SOURCE INFORMATION ::
○ ○ ○ ○ ○ ○ ○

-- ==== Sys2Proof/Machine/CmdRun.lean ====
section
/-! DEFINITION. The meanings of the end of a start: the data path's set-up and the entry into running (chapters 1, 3). -/

namespace Sys2Proof.Machine

open Sys2Proof

/-- DATA_PATH_SETUP (R25): steps 4 to 7, once the loft, the self-check and the PSRAM are done: register sets, switch tables and
the keys. A failed health test of the entropy source raises FF10, whose effect is a reset (R256). -/
def execDataPathSetup (t : Nat) (entropyOk : Bool) (s : State) : Result :=
  let s := s.upTo t
  if !awake s || s.start.mode.isSome || s.start.base.isNone || s.start.setupDone || !s.start.checkDone || !s.start.psramDone then
    .next s
  else if !entropyOk then .next (watchdogReset .watchdog 0xFF10#16 [] s)
  else
    let s := readKeys (dmaSetup s)
    .next { s with
      switch := { s.switch with tables := true }
      start := { s.start with setupDone := true } }

/-- The conditions of running (R72). -/
def mayRun (s : State) : Bool :=
  awake s && s.start.mode.isNone && s.start.imageDone && s.start.loftDone && s.start.checkDone && s.start.psramDone
    && s.start.setupDone && s.well.locked && s.well.selected.isSome && (s.well.selected != some .net || s.gptp.synced)

/-- The mode a device enters at t_run: that of its strap, but PARTNER for a strapped leader of a pair whose partner was seen
acting as leader (R72, R236). -/
def entryMode (s : State) : Mode :=
  if pairRole (role s) && strappedLeader (role s) && s.red.sawActing then .partner else (roleMode (role s)).getD .solo

/-- The media rate fixed at t_run (R183). -/
def mediaRate (s : State) (m : Mode) : Nat :=
  let base := if s.well.family44 then 44100 else 48000
  match m with
  | .solo | .leader =>
    (match s.well.selected.bind refIndex with
     | some i =>
       if i ≠ 0 ∧ (s.well.refs[i].rate = 2 * base ∨ s.well.refs[i].rate = 4 * base) then 2 * base else base
     | none => base)
  | .member | .partner => if s.well.selected == some .net && s.well.crfQualRate = 2 * base then 2 * base else base
  | _ => base

/-- Whether a profile routes a biphase input's signals. -/
def bpiRouted (s : State) (n : Fin 4) : Bool :=
  (routedInputs (counts s)).any (fun g => match g with
    | .bpi k _ => k == n
    | _ => false)

/-- The uses that take an ASRC pair, in the order of R321. -/
def pairUses (s : State) : List Nat :=
  ((List.finRange 4).filter (bpiRouted s)).map (·.val)
    ++ (if s.routing.profile = 5 then [4, 5, 6, 7] else [])
    ++ (if hearsAnnouncement s.routing.profile.val && s.routing.profile != 11 && tenant s != 0 && (roleMode (role s)) != some .solo
        then [8] else [])

/-- A TDM port as it is from t_run on: unqualified, and unused where both its masks are empty (R288, R289, R297, R298). -/
def tdmFresh (s : State) (deadline : Option Nat) (p : Fin 2) : TdmPort :=
  let m := masks s.routing.profile.val
  let used := if p = 0 then m.1 != 0 || m.2.1 != 0 else m.2.2.1 != 0 || m.2.2.2 != 0
  { slots := slotsInForce s p
    leader := (tdmSetup (portsLvl s) p).any (·.2)
    used := used && (tdmSetup (portsLvl s) p).isSome
    waitFs := true, deadline := deadline }

/-- What starts to run at t_run: the data path's ports and pairs, counters and timers (R77, R96, R194, R229, R298, R321, R363,
R452, R591). -/
def startTimers (et : Nat) (s : State) : State :=
  let o := offset s
  { s with
    start := { s.start with tRun := some s.now, counterPending := true, bpoNext := true }
    status := { s.status with
      heartbeatAt := nextHeartbeat s et, silentFrom := s.now, replayDue := true
      telemetryAt := if plantActive s then [et + 500 * ms1] else [] }
    tdm := #v[tdmFresh s (some (s.now + 10 * sec1)) 0, tdmFresh s (some (s.now + 10 * sec1)) 1]
    bpi := s.bpi.map (fun b => { b with muteClock := true, muteAudio := false, clean := 0 })
    blocks := { s.blocks with pairs := (pairUses s).map (fun u => { use_ := u }) }
    streams := { s.streams with admitAt := nextInstant et o sec1 }
    thr := { s.thr with checkAt := some (s.now + 600 * sec1) }
    red := { s.red with
      lastFrame := max s.red.lastFrame s.now, ckptAt := s.now, ckptNext := nextInstant et (o + 500 * ms1) sec1
      hbNext := nextInstant et (o + 5 * ms1 + (if slotOwner s then 0 else ms1)) (10 * ms1) }
    gran := { s.gran with advertAt := nextInstant et (o + 750 * ms1) sec1 }
    sleep := { s.sleep with brokenAt := s.now }
    sec := { s.sec with akAt := nextInstant et (o + 250 * ms1) sec1 } }

/-- F630 of a device that runs without a key; a strapped leader may create one 60 s later (R254, R256). -/
def keyAtRun (s : State) : State :=
  if s.sec.inForce.isSome then s
  else if strappedLeader (role s) then
    keylessFault 3 { s with sec := { s.sec with createAt := some (s.now + 60 * sec1) } }
  else keylessFault (keylessCause s) s

/-- RUNNING_ENTRY (R72): t_run. The media rate is fixed, the schedule set up for it and the commit table cleared (R183, R384);
then the mode change, F630 where there is no key, the start report and the first heartbeat leave in that order (R99, R254), and
START is released (R330). -/
def execRunningEntry (t : Nat) (s : State) : Result :=
  let s := s.upTo t
  if !mayRun s then .next s
  else
    let m := entryMode s
    let et := s.gptp.time
    let s := { s with well := { s.well with rate := mediaRate s m, refDeadline := none, atStart := false } }
    let s := setupSilo (setupContexts (checkModelRate s))
    let s := keyAtRun (modeChange et m 0#16 s)
    let s := heartbeat et (startReport s)
    let s := runBmca (releaseStart (startTimers et (setSoc (restSoc s) s)))
    .next (pump (if s.red.contact then contactWork s else s))

end Sys2Proof.Machine
end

○ ○ ○ ○ ○ ○ ○

ACTION ITEM :: Each line from the top of the entries above through the line containing "def entryMode (s" must be transcribed exactly, and no other line may appear.

RESPONSE AREA ::
-- ==== Sys2Proof/Machine/CmdRun.lean ====
section
/-! DEFINITION. The meanings of the end of a start: the data path's set-up and the entry into running (chapters 1, 3). -/

namespace Sys2Proof.Machine

open Sys2Proof

/-- DATA_PATH_SETUP (R25): steps 4 to 7, once the loft, the self-check and the PSRAM are done: register sets, switch tables and
the keys. A failed health test of the entropy source raises FF10, whose effect is a reset (R256). -/
def execDataPathSetup (t : Nat) (entropyOk : Bool) (s : State) : Result :=
  let s := s.upTo t
  if !awake s || s.start.mode.isSome || s.start.base.isNone || s.start.setupDone || !s.start.checkDone || !s.start.psramDone then
    .next s
  else if !entropyOk then .next (watchdogReset .watchdog 0xFF10#16 [] s)
  else
    let s := readKeys (dmaSetup s)
    .next { s with
      switch := { s.switch with tables := true }
      start := { s.start with setupDone := true } }

/-- The conditions of running (R72). -/
def mayRun (s : State) : Bool :=
  awake s && s.start.mode.isNone && s.start.imageDone && s.start.loftDone && s.start.checkDone && s.start.psramDone
    && s.start.setupDone && s.well.locked && s.well.selected.isSome && (s.well.selected != some .net || s.gptp.synced)

/-- The mode a device enters at t_run: that of its strap, but PARTNER for a strapped leader of a pair whose partner was seen
acting as leader (R72, R236). -/
def entryMode (s : State) : Mode :=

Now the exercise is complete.